** TASK STATEMENT **
Every line of the material must be set down again without alteration.
** WORKING DATA follows **
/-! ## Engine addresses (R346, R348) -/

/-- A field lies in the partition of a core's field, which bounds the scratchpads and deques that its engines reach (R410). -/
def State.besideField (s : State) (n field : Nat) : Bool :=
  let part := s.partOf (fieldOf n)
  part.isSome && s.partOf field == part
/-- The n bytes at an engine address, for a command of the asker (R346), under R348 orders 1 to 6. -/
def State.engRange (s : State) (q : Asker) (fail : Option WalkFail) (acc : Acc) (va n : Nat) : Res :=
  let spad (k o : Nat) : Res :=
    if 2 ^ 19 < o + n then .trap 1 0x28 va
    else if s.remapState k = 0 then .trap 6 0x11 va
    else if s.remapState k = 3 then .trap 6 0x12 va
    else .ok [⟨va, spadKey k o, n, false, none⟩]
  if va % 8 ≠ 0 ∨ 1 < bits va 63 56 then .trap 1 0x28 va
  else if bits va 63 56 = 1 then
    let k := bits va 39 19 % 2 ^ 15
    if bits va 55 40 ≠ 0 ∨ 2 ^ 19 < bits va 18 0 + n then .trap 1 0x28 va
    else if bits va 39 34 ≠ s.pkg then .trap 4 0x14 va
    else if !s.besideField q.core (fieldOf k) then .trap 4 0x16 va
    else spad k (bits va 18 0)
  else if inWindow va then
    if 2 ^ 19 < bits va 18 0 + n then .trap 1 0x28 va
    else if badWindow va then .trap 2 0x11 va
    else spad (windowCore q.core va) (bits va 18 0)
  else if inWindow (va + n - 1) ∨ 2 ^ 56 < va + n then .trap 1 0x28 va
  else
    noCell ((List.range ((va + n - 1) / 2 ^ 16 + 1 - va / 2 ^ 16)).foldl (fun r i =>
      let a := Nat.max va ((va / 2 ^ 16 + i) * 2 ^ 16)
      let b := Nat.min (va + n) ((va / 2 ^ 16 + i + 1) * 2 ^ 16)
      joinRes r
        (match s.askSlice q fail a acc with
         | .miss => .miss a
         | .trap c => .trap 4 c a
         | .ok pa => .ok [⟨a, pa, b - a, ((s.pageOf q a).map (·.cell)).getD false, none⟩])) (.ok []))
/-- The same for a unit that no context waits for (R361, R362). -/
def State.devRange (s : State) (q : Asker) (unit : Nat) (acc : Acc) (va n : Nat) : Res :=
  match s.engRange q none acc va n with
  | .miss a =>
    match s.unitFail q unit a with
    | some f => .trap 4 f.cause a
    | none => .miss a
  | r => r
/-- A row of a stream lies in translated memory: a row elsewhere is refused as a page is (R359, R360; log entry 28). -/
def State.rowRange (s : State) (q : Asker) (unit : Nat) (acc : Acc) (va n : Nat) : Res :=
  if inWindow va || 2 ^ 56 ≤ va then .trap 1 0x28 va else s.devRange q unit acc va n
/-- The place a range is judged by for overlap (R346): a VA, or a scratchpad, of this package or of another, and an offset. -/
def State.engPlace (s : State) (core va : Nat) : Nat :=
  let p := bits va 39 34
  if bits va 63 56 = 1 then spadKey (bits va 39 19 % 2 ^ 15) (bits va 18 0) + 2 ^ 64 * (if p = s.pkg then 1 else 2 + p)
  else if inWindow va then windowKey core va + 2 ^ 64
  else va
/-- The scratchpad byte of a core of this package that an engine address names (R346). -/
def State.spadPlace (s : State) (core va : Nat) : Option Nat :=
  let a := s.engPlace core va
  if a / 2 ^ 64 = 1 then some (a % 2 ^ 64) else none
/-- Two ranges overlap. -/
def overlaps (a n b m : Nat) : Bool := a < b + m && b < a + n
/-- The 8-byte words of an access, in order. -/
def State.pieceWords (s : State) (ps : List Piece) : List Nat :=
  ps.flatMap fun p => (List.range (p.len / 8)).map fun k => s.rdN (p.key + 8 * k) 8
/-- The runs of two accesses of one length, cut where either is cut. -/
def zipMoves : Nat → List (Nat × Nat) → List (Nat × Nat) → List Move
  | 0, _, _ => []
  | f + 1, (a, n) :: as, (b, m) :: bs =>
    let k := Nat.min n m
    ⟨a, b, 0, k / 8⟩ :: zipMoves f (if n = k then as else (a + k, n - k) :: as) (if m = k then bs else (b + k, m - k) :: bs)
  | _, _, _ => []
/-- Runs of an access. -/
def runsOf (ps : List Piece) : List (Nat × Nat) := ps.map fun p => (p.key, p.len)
** End of WORKING DATA **
** SOLUTION FOR THIS EXERCISE **
/-! ## Engine addresses (R346, R348) -/

/-- A field lies in the partition of a core's field, which bounds the scratchpads and deques that its engines reach (R410). -/
def State.besideField (s : State) (n field : Nat) : Bool :=
  let part := s.partOf (fieldOf n)
  part.isSome && s.partOf field == part
/-- The n bytes at an engine address, for a command of the asker (R346), under R348 orders 1 to 6. -/
def State.engRange (s : State) (q : Asker) (fail : Option WalkFail) (acc : Acc) (va n : Nat) : Res :=
  let spad (k o : Nat) : Res :=
    if 2 ^ 19 < o + n then .trap 1 0x28 va
    else if s.remapState k = 0 then .trap 6 0x11 va
    else if s.remapState k = 3 then .trap 6 0x12 va
    else .ok [⟨va, spadKey k o, n, false, none⟩]
  if va % 8 ≠ 0 ∨ 1 < bits va 63 56 then .trap 1 0x28 va
  else if bits va 63 56 = 1 then
    let k := bits va 39 19 % 2 ^ 15
    if bits va 55 40 ≠ 0 ∨ 2 ^ 19 < bits va 18 0 + n then .trap 1 0x28 va
    else if bits va 39 34 ≠ s.pkg then .trap 4 0x14 va
    else if !s.besideField q.core (fieldOf k) then .trap 4 0x16 va
    else spad k (bits va 18 0)
  else if inWindow va then
    if 2 ^ 19 < bits va 18 0 + n then .trap 1 0x28 va
    else if badWindow va then .trap 2 0x11 va
    else spad (windowCore q.core va) (bits va 18 0)
  else if inWindow (va + n - 1) ∨ 2 ^ 56 < va + n then .trap 1 0x28 va
  else
    noCell ((List.range ((va + n - 1) / 2 ^ 16 + 1 - va / 2 ^ 16)).foldl (fun r i =>
      let a := Nat.max va ((va / 2 ^ 16 + i) * 2 ^ 16)
      let b := Nat.min (va + n) ((va / 2 ^ 16 + i + 1) * 2 ^ 16)
      joinRes r
        (match s.askSlice q fail a acc with
         | .miss => .miss a
         | .trap c => .trap 4 c a
         | .ok pa => .ok [⟨a, pa, b - a, ((s.pageOf q a).map (·.cell)).getD false, none⟩])) (.ok []))
/-- The same for a unit that no context waits for (R361, R362). -/
def State.devRange (s : State) (q : Asker) (unit : Nat) (acc : Acc) (va n : Nat) : Res :=
  match s.engRange q none acc va n with
  | .miss a =>
    match s.unitFail q unit a with
    | some f => .trap 4 f.cause a
    | none => .miss a
  | r => r
/-- A row of a stream lies in translated memory: a row elsewhere is refused as a page is (R359, R360; log entry 28). -/
def State.rowRange (s : State) (q : Asker) (unit : Nat) (acc : Acc) (va n : Nat) : Res :=
  if inWindow va || 2 ^ 56 ≤ va then .trap 1 0x28 va else s.devRange q unit acc va n
/-- The place a range is judged by for overlap (R346): a VA, or a scratchpad, of this package or of another, and an offset. -/
def State.engPlace (s : State) (core va : Nat) : Nat :=
  let p := bits va 39 34
  if bits va 63 56 = 1 then spadKey (bits va 39 19 % 2 ^ 15) (bits va 18 0) + 2 ^ 64 * (if p = s.pkg then 1 else 2 + p)
  else if inWindow va then windowKey core va + 2 ^ 64
  else va
/-- The scratchpad byte of a core of this package that an engine address names (R346). -/
def State.spadPlace (s : State) (core va : Nat) : Option Nat :=
  let a := s.engPlace core va
  if a / 2 ^ 64 = 1 then some (a % 2 ^ 64) else none
/-- Two ranges overlap. -/
def overlaps (a n b m : Nat) : Bool := a < b + m && b < a + n
/-- The 8-byte words of an access, in order. -/
def State.pieceWords (s : State) (ps : List Piece) : List Nat :=
  ps.flatMap fun p => (List.range (p.len / 8)).map fun k => s.rdN (p.key + 8 * k) 8
/-- The runs of two accesses of one length, cut where either is cut. -/
def zipMoves : Nat → List (Nat × Nat) → List (Nat × Nat) → List Move
  | 0, _, _ => []
  | f + 1, (a, n) :: as, (b, m) :: bs =>
    let k := Nat.min n m
    ⟨a, b, 0, k / 8⟩ :: zipMoves f (if n = k then as else (a + k, n - k) :: as) (if m = k then bs else (b + k, m - k) :: bs)
  | _, _, _ => []
/-- Runs of an access. -/
def runsOf (ps : List Piece) : List (Nat × Nat) := ps.map fun p => (p.key, p.len)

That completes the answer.